Dörte Hansen beschreibt das Leben der Familie Sander auf einer Nordseeinsel 1 Stunde vom Festland entfernt.
Wir erfahren, wie sich mit den Touristen und der rückläufigen Seefahrt das Leben der Inselbewohner verändert hat. Von harter Ursprünglichkeit über 50er Jahre Ferienidyll bis hin zum Massentourismus der Neuzeit beschreibt sie die Entwicklung mit ihren Auswirkungen auf Bebauung, Natur und veränderte seelische Zustände der Inselbewohner.

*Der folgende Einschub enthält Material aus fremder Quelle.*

-- ==== Sys2Proof/Machine/Core.lean ====
section
/-! DEFINITION. The machine as the host sees it. -/

def Sys2Proof.core : Host.Core :=
  { State := Sys2Proof.Machine.State
    Fault := Sys2Proof.Machine.Fault
    Refusal := Sys2Proof.Machine.Refusal
    step := Sys2Proof.Machine.step
    reset := Sys2Proof.Machine.State.reset }
end

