/-- The lease table's tick: every ACTIVE and REVOKING slot loses 1 of its term and a REVOKING one 1 of its grace; then each
slot that reached 0 ends, REVOKED where its grace is 0 and EXPIRED otherwise, FREE with LEASE_ENDED queued or ENDED owing
it, and a due ACTIVE one is warned; then the grant rules run at the resources of the ended leases (R79, R80, R81, R88). The
wait pool's tick: every finite wait loses 1; every wait at 0 ends TIMEOUT with WAIT_ENDED queued or owed, before the grant
rule runs once for each (R49). The pending upgrades' tick: every finite deadline loses 1; every upgrade at 0 ends with
UPGRADE_ENDED queued or owed, before the grant rules (R67, R69). While FROZEN, and where no tick is due, nothing happens
(R75, R78). Ticks that are due are the model's (log 10), and so is the order among ends of one tick (log 11). -/
def Obligations.TableTicksSubtractThenEnd : Prop :=
  (∀ (s : State) (ws : List WaitNo) (ns : List ResNo),
    (s.run = .frozen ∨ s.leaseTicks = 0 → exec .leaseTableTick s = .next s)
    ∧ (s.run = .frozen ∨ s.waitTicks = 0 → exec (.waitPoolTick ws) s = .next s)
    ∧ (s.run = .frozen ∨ s.upgradeTicks = 0 → exec (.pendingUpgradesTick ns) s = .next s))
  ∧ (∀ s : State, s.serving = true → s.run = .run → 0 < s.leaseTicks →
    let s0 : State := { s with leaseTicks := s.leaseTicks - 1 }
    let s1 := s0.tickSlots
    let s2 := allSlots.foldl (fun t i => t.tickSlot i) s1
    exec .leaseTableTick s = .next (s2.grantRules s1.tickEnded)
    ∧ s1 = { s0 with slots := s1.slots }
    ∧ (∀ i : SlotNo, s1.slot i =
        { generation := (s.slot i).generation
          body := match (s.slot i).body with
            | .active l d => .active { l with remaining := l.remaining - 1 } d
            | .revoking l g => .revoking { l with remaining := l.remaining - 1 } (g - 1)
            | .free => .free
            | .reserved r => .reserved r
            | .ended l g c => .ended l g c })
    ∧ (∀ n : ResNo, n ∈ s1.tickEnded ↔ ∃ (i : SlotNo) (l : Lease), (s1.slot i).body.live? = some l
        ∧ l.resource = n ∧ (l.remaining = 0 ∨ (s1.slot i).body.grace? = some 0))
    ∧ (∀ (i : SlotNo) (l : Lease), (s1.slot i).body.live? = some l →
        let g := (s1.slot i).body.grace?
        let queue := (s2.port (.client l.client.port)).queue
        (l.remaining = 0 ∨ g = some 0 →
          let cause : EndCause := if g = some 0 then .revoked else .expired
          (s2.slot i = { generation := (s.slot i).generation + 1, body := .free }
              ∧ leaseEndedNotice i (s.slot i).generation l g cause.code ∈ queue)
            ∨ (s2.slot i = { generation := (s.slot i).generation
                             body := .ended { l with owed := some .leaseEnded } g cause }
              ∧ (l.owed = none → .slot i ∈ (s2.side l.client.port).owed)))
        ∧ (0 < l.remaining → ∀ k : Nat, g = some (k + 1) → s2.slot i = s1.slot i)
        ∧ (0 < l.remaining → ∀ d : Option Limit, (s1.slot i).body = .active l d →
          let lead := (s.entry l.resource).fieldsD.warnLead
          (lead = 0 ∨ lead < l.remaining ∨ l.warned = true → s2.slot i = s1.slot i)
          ∧ (0 < lead → l.remaining ≤ lead → l.warned = false → ∃ o : Option Owed,
            s2.slot i = { generation := (s.slot i).generation
                          body := .active { l with warned := true, owed := o } d }
            ∧ ((o = l.owed ∧ ∃ m ∈ queue, m.code = 0xC4#8 ∧ m.tag = byteOf l.client.tag.val)
              ∨ (l.owed = none ∧ o = some .expiryWarning ∧ .slot i ∈ (s2.side l.client.port).owed)
              ∨ (l.owed ≠ none ∧ o = l.owed))))))
  ∧ (∀ (s : State) (ws : List WaitNo), s.serving = true → s.run = .run → 0 < s.waitTicks →
    let s0 : State := { s with waitTicks := s.waitTicks - 1 }
    let s1 := s0.tickWaits
    let ended := s1.timeoutResources (s1.timeouts ws)
    let s2 := s1.endTimeouts ended
    exec (.waitPoolTick ws) s = .next (s2.grantRules ended)
    ∧ s1 = { s0 with waits := s1.waits }
    ∧ (∀ j : WaitNo, s1.wait j = match s.wait j with
        | .queued w (.ticks k) i => .queued w (.ticks (k - 1)) i
        | .queued w .indefinite i => .queued w .indefinite i
        | .free => .free
        | .ended w c => .ended w c)
    ∧ ((∀ (j : WaitNo) (w : Wait) (i : SlotNo), s1.wait j ≠ .queued w (.ticks 0) i) →
        exec (.waitPoolTick ws) s = .next s1)
    ∧ (leaseLaw s → waitListLaw s → ws.Nodup →
      (∀ n : ResNo, ended.count n = (allWaits.filter fun j =>
          decide ((s1.wait j).queued?.map Wait.resource = some n) && (s1.wait j).timedOut).length)
      ∧ ∀ j : WaitNo,
        ((s1.wait j).timedOut = false → s2.wait j = s1.wait j)
        ∧ ∀ (w : Wait) (i : SlotNo), s1.wait j = .queued w (.ticks 0) i →
          j ∉ (s2.record w.resource).queue
            ∧ s2.slot i = { generation := (s.slot i).generation + 1, body := .free }
            ∧ ((s2.wait j = .free
                  ∧ waitEndedNotice w 0x01#8 ∈ (s2.port (.client w.client.port)).queue)
              ∨ (s2.wait j = .ended w .timeout ∧ .wait j ∈ (s2.side w.client.port).owed))))
  ∧ ∀ (s : State) (us : List ResNo), s.serving = true → s.run = .run → 0 < s.upgradeTicks →
    let s0 : State := { s with upgradeTicks := s.upgradeTicks - 1 }
    let s1 := s0.tickDeadlines
    let ended := s1.upgradeTimeouts us
    let s2 := ended.foldl (fun t n => t.endUpgrade n .timeout) s1
    exec (.pendingUpgradesTick us) s = .next (s2.grantRules ended)
    ∧ s1 = { s0 with slots := s1.slots }
    ∧ (∀ i : SlotNo, s1.slot i =
        { generation := (s.slot i).generation
          body := match (s.slot i).body with
            | .active l (some (.ticks k)) => .active l (some (.ticks (k - 1)))
            | .active l (some .indefinite) => .active l (some .indefinite)
            | .active l none => .active l none
            | .free => .free
            | .reserved r => .reserved r
            | .revoking l g => .revoking l g
            | .ended l g c => .ended l g c })
    ∧ (∀ n : ResNo, n ∈ ended ↔ ∃ (i : SlotNo) (l : Lease), (s.record n).upgradePending = some i
        ∧ (s1.slot i).body = .active l (some (.ticks 0)))
    ∧ (us.Nodup → ended.Nodup)
    ∧ ((∀ (i : SlotNo) (l : Lease), (s1.slot i).body ≠ .active l (some (.ticks 0))) →
        exec (.pendingUpgradesTick us) s = .next s1)
    ∧ (leaseLaw s → upgradeLaw s → us.Nodup →
      (∀ n : ResNo, n ∉ ended → s2.record n = s.record n)
      ∧ ∀ (n : ResNo) (i : SlotNo) (l : Lease), n ∈ ended → (s.record n).upgradePending = some i →
        (s1.slot i).body = .active l (some (.ticks 0)) →
        s2.record n = { s.record n with upgradePending := none }
        ∧ ∃ o : Option Owed,
          s2.slot i = { generation := (s.slot i).generation, body := .active { l with owed := o } none }
          ∧ ((o = l.owed ∧ ∃ m ∈ (s2.port (.client l.client.port)).queue,
                m.code = 0xC3#8 ∧ m.status = 0x01#8 ∧ m.tag = byteOf l.client.tag.val)
            ∨ (l.owed = none ∧ o = some (.upgradeEnded .timeout)
                ∧ .slot i ∈ (s2.side l.client.port).owed)
            ∨ ∃ old : Owed, l.owed = some old ∧ o = some (old.merge (.upgradeEnded .timeout))))

/-- A lease at term 0 ends EXPIRED, one at grace 0 ends REVOKED: the slot leaves the holder list, and becomes FREE with
LEASE_ENDED queued where the port can take a notice and the slot owes none, or ENDED owing it, its place in the owed list
kept. A wait at 0 ends TIMEOUT: it leaves its queue, its slot becomes FREE, and the entry becomes FREE with WAIT_ENDED queued
or ENDED owing it. A pending upgrade at 0 is cleared, with UPGRADE_ENDED queued or owed. The grant rule follows each (R81,
R88, R32, R33, R50, R51, R52, R69, R111); while FROZEN none of them happens (R78). Each is the event of a tick as a row of
its own (log 12). -/
def Obligations.EndsAtZero : Prop :=
  (∀ (s : State) (i : SlotNo) (j : WaitNo) (n : ResNo), s.run = .frozen →
    exec (.leaseExpiry i) s = .next s ∧ exec (.graceEnd i) s = .next s
      ∧ exec (.waitTimeout j) s = .next s ∧ exec (.upgradeTimeout n) s = .next s)
  ∧ ∀ s : State, s.serving = true → s.run = .run →
    (∀ (i : SlotNo) (l : Lease),
      (∀ d : Option Limit, (s.slot i).body = .active l d → l.remaining = 0 →
        exec (.leaseExpiry i) s = .next ((s.endLease .expired i).grantRule l.resource))
      ∧ (∀ g : Nat, (s.slot i).body = .revoking l g → 0 < g → l.remaining = 0 →
        exec (.leaseExpiry i) s = .next ((s.endLease .expired i).grantRule l.resource))
      ∧ ((s.slot i).body = .revoking l 0 →
        exec (.graceEnd i) s = .next ((s.endLease .revoked i).grantRule l.resource))
      ∧ ∀ cause : EndCause, (s.slot i).body.live? = some l →
        let t := s.endLease cause i
        let p := l.client.port
        let grace := (s.slot i).body.grace?
        (t.record l.resource).holders = (s.record l.resource).holders.erase i
        ∧ (t.record l.resource).upgradePending ≠ some i
        ∧ (l.owed = none → s.canTake p = true →
            t.slot i = { generation := (s.slot i).generation + 1, body := .free }
            ∧ (t.port (.client p)).queue = (s.port (.client p)).queue
                ++ [leaseEndedNotice i (s.slot i).generation l grace cause.code])
        ∧ (l.owed ≠ none ∨ s.canTake p = false →
            t.slot i = { generation := (s.slot i).generation
                         body := .ended { l with owed := some .leaseEnded } grace cause }
            ∧ t.ports = s.ports
            ∧ (t.side p).owed =
                if l.owed = none then (s.side p).owed ++ [.slot i] else (s.side p).owed))
    ∧ (∀ (j : WaitNo) (w : Wait) (i : SlotNo), s.wait j = .queued w (.ticks 0) i →
      let u := s.endWait .timeout j
      let p := w.client.port
      exec (.waitTimeout j) s = .next (u.grantRule w.resource)
      ∧ (u.record w.resource).queue = (s.record w.resource).queue.erase j
      ∧ u.slot i = { generation := (s.slot i).generation + 1, body := .free }
      ∧ (s.canTake p = true → u.wait j = .free ∧ u.sides = s.sides
          ∧ (u.port (.client p)).queue = (s.port (.client p)).queue ++ [waitEndedNotice w 0x01#8])
      ∧ (s.canTake p = false → u.wait j = .ended w .timeout ∧ u.ports = s.ports
          ∧ (u.side p).owed = (s.side p).owed ++ [.wait j]))
    ∧ (∀ (n : ResNo) (i : SlotNo) (l : Lease), leaseLaw s → upgradeLaw s →
      (s.record n).upgradePending = some i → (s.slot i).body = .active l (some (.ticks 0)) →
      let u := s.endUpgrade n .timeout
      let p := l.client.port
      let gen := (s.slot i).generation
      exec (.upgradeTimeout n) s = .next (u.grantRule n)
      ∧ u.record n = { s.record n with upgradePending := none }
      ∧ (s.canTake p = true →
          u.slot i = { generation := gen, body := .active l none } ∧ u.sides = s.sides
          ∧ (u.port (.client p)).queue = (s.port (.client p)).queue ++
            [{ isNotice := true, code := 0xC3#8, tag := byteOf l.client.tag.val, rid := 0x00#8,
               status := 0x01#8, body := snapshot i gen l 0x02#8 none false }])
      ∧ (s.canTake p = false → u.ports = s.ports
          ∧ (l.owed = none →
            u.slot i =
              { generation := gen, body := .active { l with owed := some (.upgradeEnded .timeout) } none }
            ∧ (u.side p).owed = (s.side p).owed ++ [.slot i])
          ∧ ∀ old : Owed, l.owed = some old →
            u.slot i =
              { generation := gen
                body := .active { l with owed := some (old.merge (.upgradeEnded .timeout)) } none }
            ∧ u.sides = s.sides))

Hansens Sprache ist klar, eindringlich und fast lyrisch. Schon auf den ersten Seiten versinkt man in diesen phantastischen Sätzen:
Und dass Ihr Haus in einem alten Rhythmus atmet: schwer im Frühling, schnell im Sommer, kurz im Herbst und tief im Winter, wie der Mann, der es gebaut hat, und die Frau, die ihn im Februar in Richtung Eismeer Segeln sah, im Juni auf den Heufeldern gebraucht hätte und im Oktober auf ihn wartete, mit einem neuen Kind im Arm.

Die Autorin macht es ihren LeserInnen nicht leicht. Das ist kein idyllischer Roman übers Inselleben, keine der Figuren wächst einem ans Herz. Es ist eher eine psychologische Studie, einer aus den Fugen geratenen Welt.

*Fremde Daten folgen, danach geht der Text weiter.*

-- ==== Sys2Proof/Tests/Slice0.lean ====
section
/-! SUPPORT. The model's own tests: what WellFormed refuses, values the spec gives, one step of each family on a
small state, and for each statement a state and operands that meet its hypotheses. -/

namespace Sys2Proof.Tests

set_option maxRecDepth 20000
set_option Elab.async false

open Sys2Proof.Machine

/-! ### WellFormed -/

theorem test_wellFormed_quirks_count : (Instr.powerLoss (List.replicate 17 none)).wellFormed = false := by
  decide +kernel
theorem test_wellFormed_quirks_length :
    (Instr.startUpComplete ⟨[some (List.replicate 385 0#8)], false⟩).wellFormed = false := by decide +kernel
theorem test_wellFormed_read_bits : (Instr.readTransaction .sup .whole 7).wellFormed = false := by decide
theorem test_wellFormed_status_bits : (Instr.statusTransaction .sup .whole 0).wellFormed = false := by decide
theorem test_wellFormed_unknown_bits :
    (Instr.unknownKindTransaction .sup .whole 0x77#8 7).wellFormed = false := by decide
theorem test_wellFormed_unknown_kind :
    (Instr.unknownKindTransaction .sup .whole 0x05#8 8).wellFormed = false := by decide
theorem test_wellFormed_tick : (Instr.tick 0).wellFormed = false := by decide
theorem test_wellFormed_wait_order : (Instr.waitPoolTick [3, 3]).wellFormed = false := by decide
theorem test_wellFormed_upgrade_order : (Instr.pendingUpgradesTick [9, 9]).wellFormed = false := by decide
theorem test_wellFormed_accepts :
    ([.powerOn, .tick 1, .readTransaction (.client .a) .begins 0, .waitPoolTick [3, 4], .acquire]
      : List Instr).all Instr.wellFormed = true := by decide

/-! ### Values the spec gives (11.1, R160, chapter 5.1.1) -/

/-- "123456789". -/
def digits : List Byte := [0x31#8, 0x32#8, 0x33#8, 0x34#8, 0x35#8, 0x36#8, 0x37#8, 0x38#8, 0x39#8]

theorem test_crc8_check : crc8 digits = 0xF4#8 := by decide +kernel
theorem test_crc16_check : crc16 digits = 0x29B1#16 := by decide +kernel
theorem test_no_word_spells_a_command : decodeTableWord 8 0x30 = none := by decide

/-! ### Small states -/

/-- The state an outcome goes on with. -/
def after (o : Host.Outcome State Fault Refusal) : State :=
  match o with
  | .next t => t
  | .fault _ | .refused _ => State.reset

/-- DEFINED entries: SHAREABLE with small terms, EXCLUSIVE_ONLY without waiting, and one that yields. -/
def entry7 : Fields :=
  { kind := .shareable, holderLimit := 2, admitSet := 0b0111#4, defaultTerm := 10, maxTerm := 20, warnLead := 2,
    grace := 3, renewLimit := 1, contention := .hold, waitAllowed := true, label := none }

def entry8 : Fields := { entry7 with kind := .exclusiveOnly, holderLimit := 1, waitAllowed := false }

def yielding : Fields := { entry7 with contention := .yields, renewLimit := 0 }

/-- READY in epoch 5: entries 7, 8 and 11 DEFINED, 9 DAMAGED, the others UNDEFINED. -/
def ready : State :=
  (((({ State.reset with part := .ready, epoch := 5, active := some .h0 } : State).setEntry 7
    (.defined entry7)).setEntry 8 (.defined entry8)).setEntry 9 .damaged).setEntry 11 (.defined yielding)

/-- The client of port A with tag 0, and one of port B. -/
def ann : Client := { port := .a, tag := 0 }
def bob : Client := { port := .b, tag := 1 }

/-- A lease of a client. -/
def lease (c : Client) (n : ResNo) (m : Mode) : Lease :=
  { resource := n, client := c, mode := m, fence := { epoch := 5, seq := 1 }, granted := 10, remaining := 10,
    renewals := 0, warned := false, owed := none }

/-- A state with a slot set, and with the resource's holders and last sequence. -/
def withSlot (s : State) (i : SlotNo) (b : SlotBody) : State := s.setSlot i { generation := 4#8, body := b }
def withHolders (s : State) (n : ResNo) (hs : List SlotNo) : State :=
  s.setRecord n { s.record n with holders := hs, lastSeq := 1 }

Nicht mal das Ende ist versöhnlich, im Gegenteil, die See zeigt ihre Macht - sie lässt sich nicht so einfach verändern.
Mit viel Phantasie kann man eventuell ein schmales Licht am Ende des Horizontes ausmachen, es könnte aber auch der Vorbote eines großen Sturmes sein.
Wer ein Buch ohne 'Zuckerguss' lesen mag und statt dessen die schönen Sätze der Autorin genießen kann, wird begeistert sein.
Dieses Buch wird in meinem Schrank bleiben und sicher noch mehrmals gelesen werden in den mehr als 30 Jahren, die ich noch leben möchte.